# Parallel RL circuit

SGT
ng said:
V=Acos(wt+phi)=Acoswt+Bsinwt

L d^2i/dt +Rdi/dt +i/C=dV/dt

i=A1exp(s1t)+A2exp(s2t)

di/dt=s1A1exp(s1t)+s2A2exp(s2t)

d^2i/dt^2= s1^2A1exp(s1t)+s2^2A2exp(s2t)

i(0)=V/R
if its dc dV/dt=0
ac then dV/dt=-Awsinwt+wBcoswt

is this going wrong?

It's wrong!
i(0) is the current in the inductor prior to the application of the excitation.
$$\frac{di}{dt}(0)$$ is the derivative of the current in the inductor prior to the application of the excitation.
Since $$v_L(t) = L\frac{di}{dt}$$, we can say that
$$\frac{di}{dt}(0) = \frac{v_L(0)}{L}$$

I am sorry but I donno how to go abt with the equations.

SGT
ng said:
I am sorry but I donno how to go abt with the equations.
What part of the equations you don't understand?

how u get the steady state and coomplementary solution.
i understood quite a few things from ur replies but not how to reach the
final equations.i am going wrong whenever i try it.

SGT
The steady state solution is of the form:
$$i_P = K cos(\omega t + \phi) = A cos \omega t + B sin \omega t$$
You differentiate it two times and replace $$i_P$$ and its two derivatives in the differential equation:
$$L\ddot i_P + R\dot i_P + \frac{i_P}{C} = \frac{dV}{dt}$$
You can calculate the two unknowns: $$K$$ and $$\phi$$ or $$A$$ and $$B$$.
You have the solution of the homogeneous equation, for instance in the overdamped case:
$$i_H = A_1 e^{s_1 t} + A_2 e^{s_2 t}$$.
The general solution is:
$$i = i_H + i_P = A_1 e^{s_1 t} + A_2 e^{s_2 t} + K cos(\omega t + \phi)$$
You differentiate it to get $$\dot i$$
In order to calculate $$A_1$$ and $$A_2$$ you must have the initial values of the current and its derivative: $$i(0)$$ and $$\dot i(0)$$
You make t = 0 in the equations of the current and its derivative and set them to the initial values.

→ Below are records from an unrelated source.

-- ==== Sys2Proof/Laws/Script.lean ====
section
/-! SUPPORT. What a turn does while a host performs a script, and that a `WAIT` polls until `BUSY` is 0 (spec/30_encoding.md
R90, R91). -/

namespace Sys2Proof.Machine

/-! ## `State.facing` -/

@[simp] theorem State.facing_ce (s : State) (e : Event) : (s.facing e).ce = s.ce := rfl
@[simp] theorem State.facing_events (s : State) (e : Event) : (s.facing e).env.events = e :: s.env.events := rfl
@[simp] theorem State.facing_srcAnswers (s : State) (e : Event) : (s.facing e).env.srcAnswers = s.env.srcAnswers := rfl
@[simp] theorem State.facing_srcSilent (s : State) (e : Event) : (s.facing e).env.srcSilent = s.env.srcSilent := rfl
@[simp] theorem State.facing_hostAnswers (s : State) (e : Event) : (s.facing e).env.hostAnswers = s.env.hostAnswers := rfl
@[simp] theorem State.facing_srcRequests (s : State) (e : Event) : (s.facing e).env.srcRequests = s.env.srcRequests := rfl
@[simp] theorem State.facing_draws (s : State) (e : Event) : (s.facing e).env.draws = s.env.draws := rfl
@[simp] theorem State.facing_turn (s : State) (e : Event) : (s.facing e).turn = e := rfl

/-! ## One host turn -/

/-- A host turn runs its word on the state with fresh free values; what was to come before it is still to come. -/
theorem step_facing_host (s : State) (w : BitVec 17) :
    step (s.facing (.host w)) = exec (decodeHost w) { s with env := { s.env with draws := s.env.draws + 1 } } := rfl

/-- The state after a poll of `STATUS`. -/
def State.polled (s : State) : State :=
  { s with env := { s.env with hostAnswers := s.ce.status :: s.env.hostAnswers, draws := s.env.draws + 1 } }

@[simp] theorem State.polled_ce (s : State) : s.polled.ce = s.ce := rfl
@[simp] theorem State.polled_hostAnswers (s : State) :
    s.polled.env.hostAnswers = s.ce.status :: s.env.hostAnswers := rfl

theorem step_facing_poll (s : State) : step (s.facing (.host Script.Line.wait.next)) = .next s.polled := rfl

/-- A poll is the last one exactly when the block is not busy. -/
theorem waitOver_status (c : CE) : Script.waitOver c.status = !c.busy := by
  have h := (statusBits false c.ldg c.ign c.fault c.done c.busy c.srdy c.cvalid).2.2.1
  unfold Script.waitOver
  exact congrArg (!·) h

theorem Script.Line.left_wait (s : State) :
    Script.Line.wait.left s.polled.env.hostAnswers = if s.ce.busy then [.wait] else [] := by
  simp only [Script.Line.left, State.polled_hostAnswers, waitOver_status]
  cases s.ce.busy <;> rfl

/-! ## A whole script -/

/-- While the block is busy a `WAIT` is repeated. -/
theorem perform_wait_busy {s : State} (h : s.ce.busy = true) (as : List Agent) (ls : List Script.Line) :
    perform (.host :: as) (.wait :: ls) s = perform as (.wait :: ls) s.polled := by
  simp only [perform, step_facing_poll, Script.Line.left_wait, h, if_true, List.singleton_append]

/-- A poll that finds the block not busy ends a `WAIT`. -/
theorem perform_wait_over {s : State} (h : s.ce.busy = false) (as : List Agent) (ls : List Script.Line) :
    perform (.host :: as) (.wait :: ls) s = perform as ls s.polled := by
  simp only [perform, step_facing_poll, Script.Line.left_wait, h, Bool.false_eq_true, if_false, List.nil_append]

/-- A transaction is issued once. -/
theorem perform_word {s t : State} {w : BitVec 17} (h : step (s.facing (.host w)) = .next t) (as : List Agent)
    (ls : List Script.Line) : perform (.host :: as) (.word w :: ls) s = perform as ls t := by
  simp [perform, Script.Line.next, Script.Line.left, h]

/-- A micro-step between two transactions leaves the script where it is. -/
theorem perform_sequencer {s t : State} (h : step (s.facing .seq) = .next t) (as : List Agent)
    (ls : List Script.Line) : perform (.sequencer :: as) ls s = perform as ls t := by
  simp [perform, h]

/-- An order of moves can be cut anywhere. -/
theorem perform_append (as bs : List Agent) (ls : List Script.Line) (s : State) :
    perform (as ++ bs) ls s = (perform as ls s).bind fun r => perform bs r.1 r.2 := by
  induction as generalizing ls s with
  | nil => rfl
  | cons a as ih =>
    cases a with
    | sequencer =>
      simp only [List.cons_append, perform]
      cases step (s.facing .seq) with
      | next t => exact ih ls t
      | fault _ => rfl
      | refused _ => rfl
    | host =>
      cases ls with
      | nil => exact ih [] s
      | cons l ls =>
        simp only [List.cons_append, perform]
        cases step (s.facing (.host l.next)) with
        | next t => exact ih _ t
        | fault _ => rfl
        | refused _ => rfl

/-- On a block that is not busy a `WAIT` is one poll. -/
theorem Performs.wait {s : State} (h : s.ce.busy = false) : Performs [.wait] s s.polled :=
  ⟨[.host], by rw [perform_wait_over h]; rfl⟩

end Sys2Proof.Machine
end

You have two equations in two unknowns.

SGT,Thankyou very much indeed.
I think i got the stuff in my head atlast.
Thankyou.

but then sgt,i also read that ip shud be assumed as
acos(wt+phi) + bsin(wt+phi)
not Kcos(wt+phi) as the supply is Vcos(wt+phi).they need not be in phase...
i am confused now.

SGT
ng said:
but then sgt,i also read that ip shud be assumed as
acos(wt+phi) + bsin(wt+phi)
not Kcos(wt+phi) as the supply is Vcos(wt+phi).they need not be in phase...
i am confused now.
No, you make
$$i_P = K cos(\omega t + \phi_1)$$
where $$\phi_1 \neq \phi$$
if you make
$$i_P = A cos \omega t + B sin \omega t$$
the phase angle $$\phi_1$$ will be automatically calculated:
$$A = K cos \phi_1$$ and $$B = K sin \phi_1$$

okay sgt,now i get it.
thanx a loooooooooooooot!